* **Assignment**: Every line containing the string "width" should be returned from the records.

==== Source records

-- ==== Sys2Proof/Tests/Slice0.lean ====
section
/-! SUPPORT. Tests: ill-formed commands, the check codes, and for each statement with hypotheses a state and operands
that meet them, clause by clause. -/

namespace Sys2Proof.Tests

open Sys2Proof.Machine

-- One theorem at a time: the threads of many kernel evaluations would together outgrow the memory limit.
set_option Elab.async false

/-! ### Ill-formed commands, one for each check -/

theorem test_ill_poll_bits : (Instr.poll 0x11 ⟨[], 8⟩).wellFormed = false := by decide
theorem test_ill_fetch_bits : (Instr.fetch ⟨[], 8⟩).wellFormed = false := by decide
theorem test_ill_report_bits : (Instr.report ⟨[], 8⟩).wellFormed = false := by decide
theorem test_ill_abandon_bits : (Instr.abandon ⟨[], 8⟩).wellFormed = false := by decide
theorem test_ill_poll_command : ∀ b ∈ ([0x22, 0x33, 0x44] : List Byte), (Instr.poll b ⟨[], 0⟩).wellFormed = false := by
  decide
theorem test_ill_hold_asker : (Instr.holdQuestion .directory).wellFormed = false := by decide
theorem test_ill_reserve_asker : (Instr.logReserve .directory).wellFormed = false := by decide
theorem test_ill_hand_back_asker : (Instr.logHandBack .directory).wellFormed = false := by decide
theorem test_ill_reserved_asker : (Instr.logWriteReserved .shows).wellFormed = false := by decide
theorem test_ill_free_asker : (Instr.logWriteFree .shows).wellFormed = false := by decide
theorem test_ill_set_asker : (Instr.setRequest .attention).wellFormed = false := by decide
theorem test_well_formed : (Instr.poll 0x11 ⟨[0xFF], 7⟩).wellFormed = true ∧ (Instr.holdQuestion .shows).wellFormed = true := by
  decide

/-! ### Check codes: the check values over the nine bytes "123456789" -/

theorem test_crc8 : crc8 [0x31, 0x32, 0x33, 0x34, 0x35, 0x36, 0x37, 0x38, 0x39] = 0xF4 := by decide +kernel
theorem test_crc16 : crc16 [0x31, 0x32, 0x33, 0x34, 0x35, 0x36, 0x37, 0x38, 0x39] = 0x29B1 := by decide +kernel

/-! ### A part in RUNNING with show 7 OPEN, from which the witnesses are made -/

/-- Show 7 of the worked sequences: 6 seats at map offset 0E00h, so that seat 0 is the word 1000h. -/
def show7 : ShowEntry :=
  { state := .opened, cursor := 7, cut := false, fault := false, last := .opened
    words := #v[some 0x0E00, some 6, some 20, some 1205, some 10, some 60, some 4]
    start := 30005, cutoff := 29995, expiry := 30065 }

/-- ORDER lies at 4200h, SPOOL at 4500h, VOUCHER at 5D00h, LOG at 6100h. -/
def base : Part :=
  { Part.initial .powerOn with
    windows := some ⟨2, 64, 0x42, 0x45, 0x5D, 0x61, 5⟩
    clock := ⟨0, 0, 0, 1172, 20, 0, true, none⟩
    shows := (Vector.replicate 16 ShowEntry.initial).set 7 show7
    lanes := Vector.ofFn fun n => { LaneIf.initial with role := if n = 0 then .none else if n = 5 then .counter else .kiosk }
    hold := { HoldUnit.initial with duration := 120, warnLead := 10, quota := #v[0, 1, 4, 4, 4, 0] }
    log := ⟨32, 1, 0, 1, 0⟩
    setup := { Setup.initial .powerOn with part := .running, work := .ended } }
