-- ==== Sys2Proof/Syntax.lean ====
section
/-! DEFINITION. The commands of the HX-9160 block model: one constructor of `Instr` for every row of
spec/opcode_table.json. -/

namespace Sys2Proof

/-- Who makes a register access (R528): the host over PCIe, either management complex, or the Constellation. -/
inductive Source where
  | host | complexA | complexB | constellation
deriving DecidableEq, Repr

/-- The SOURCE code of an error-log entry (R533). -/
def Source.code : Source → Nat
  | .host => 0 | .complexA => 1 | .complexB => 2 | .constellation => 3

/-- A measured capacity of R45, with its new value. -/
inductive Capacity where
  /-- working pipe p leaves service -/
  | pipe (p : Fin 8)
  /-- trained GDDR6 pin rate code (MEM_FREQ.RATE_NOW) -/
  | pinRate (code : BitVec 2)
  /-- negotiated host link: lanes (1, 2, 4, 8, 16; 0 for down) and PCIe generation 1 to 5 -/
  | hostLink (width : BitVec 6) (speed : BitVec 3)
  /-- negotiated link of drive d: lanes and generation -/
  | driveLink (d : Fin 4) (width : BitVec 6) (speed : BitVec 3)
  /-- trained eDP rate code and lane code (DPY_LINK) -/
  | displayLink (up : Bool) (rate : BitVec 3) (lanes : BitVec 2)
deriving DecidableEq, Repr

/-- What brings a synchronised apply to its end at a node (R502). -/
inductive ApplyEnd where
  /-- COMMIT arrives, with T_A -/
  | commit (t : Stamp)
  /-- ABORT arrives, with the lowest refusing node and its code -/
  | abort (node : BitVec 14) (code : BitVec 8)
  /-- the first FCLK edge at or after T_A -/
  | edge
deriving DecidableEq, Repr

/-- The link configuration a lane group reads from its second ILAS multiframe (R97): the JESD204B parameters, and the
lane identifier received on each physical lane. -/
structure Ilas where
  l : Nat
  f : Nat
  k : Nat
  n : Nat
  np : Nat
  cs : Nat
  m : Nat
  s : Nat
  hd : Bool
  scr : Bool
  subclass : Nat
  lid : Vector Nat 32
deriving DecidableEq, Repr

/-- A complex sample as it enters FCV's corrections: after the real-to-complex conversion of R127, or, in IQ-pair mode,
the I sample and the delayed Q sample of R132. `i` and `q` are on the scale of R129; the flags are those of R130. -/
structure Sample where
  stamp : Stamp
  i : Int
  q : Int
  ovr : Bool
  thr : Bool
deriving DecidableEq, Repr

========

* **Answer space**:
  | hostLink (width : BitVec 6) (speed : BitVec 3)
  | driveLink (d : Fin 4) (width : BitVec 6) (speed : BitVec 3)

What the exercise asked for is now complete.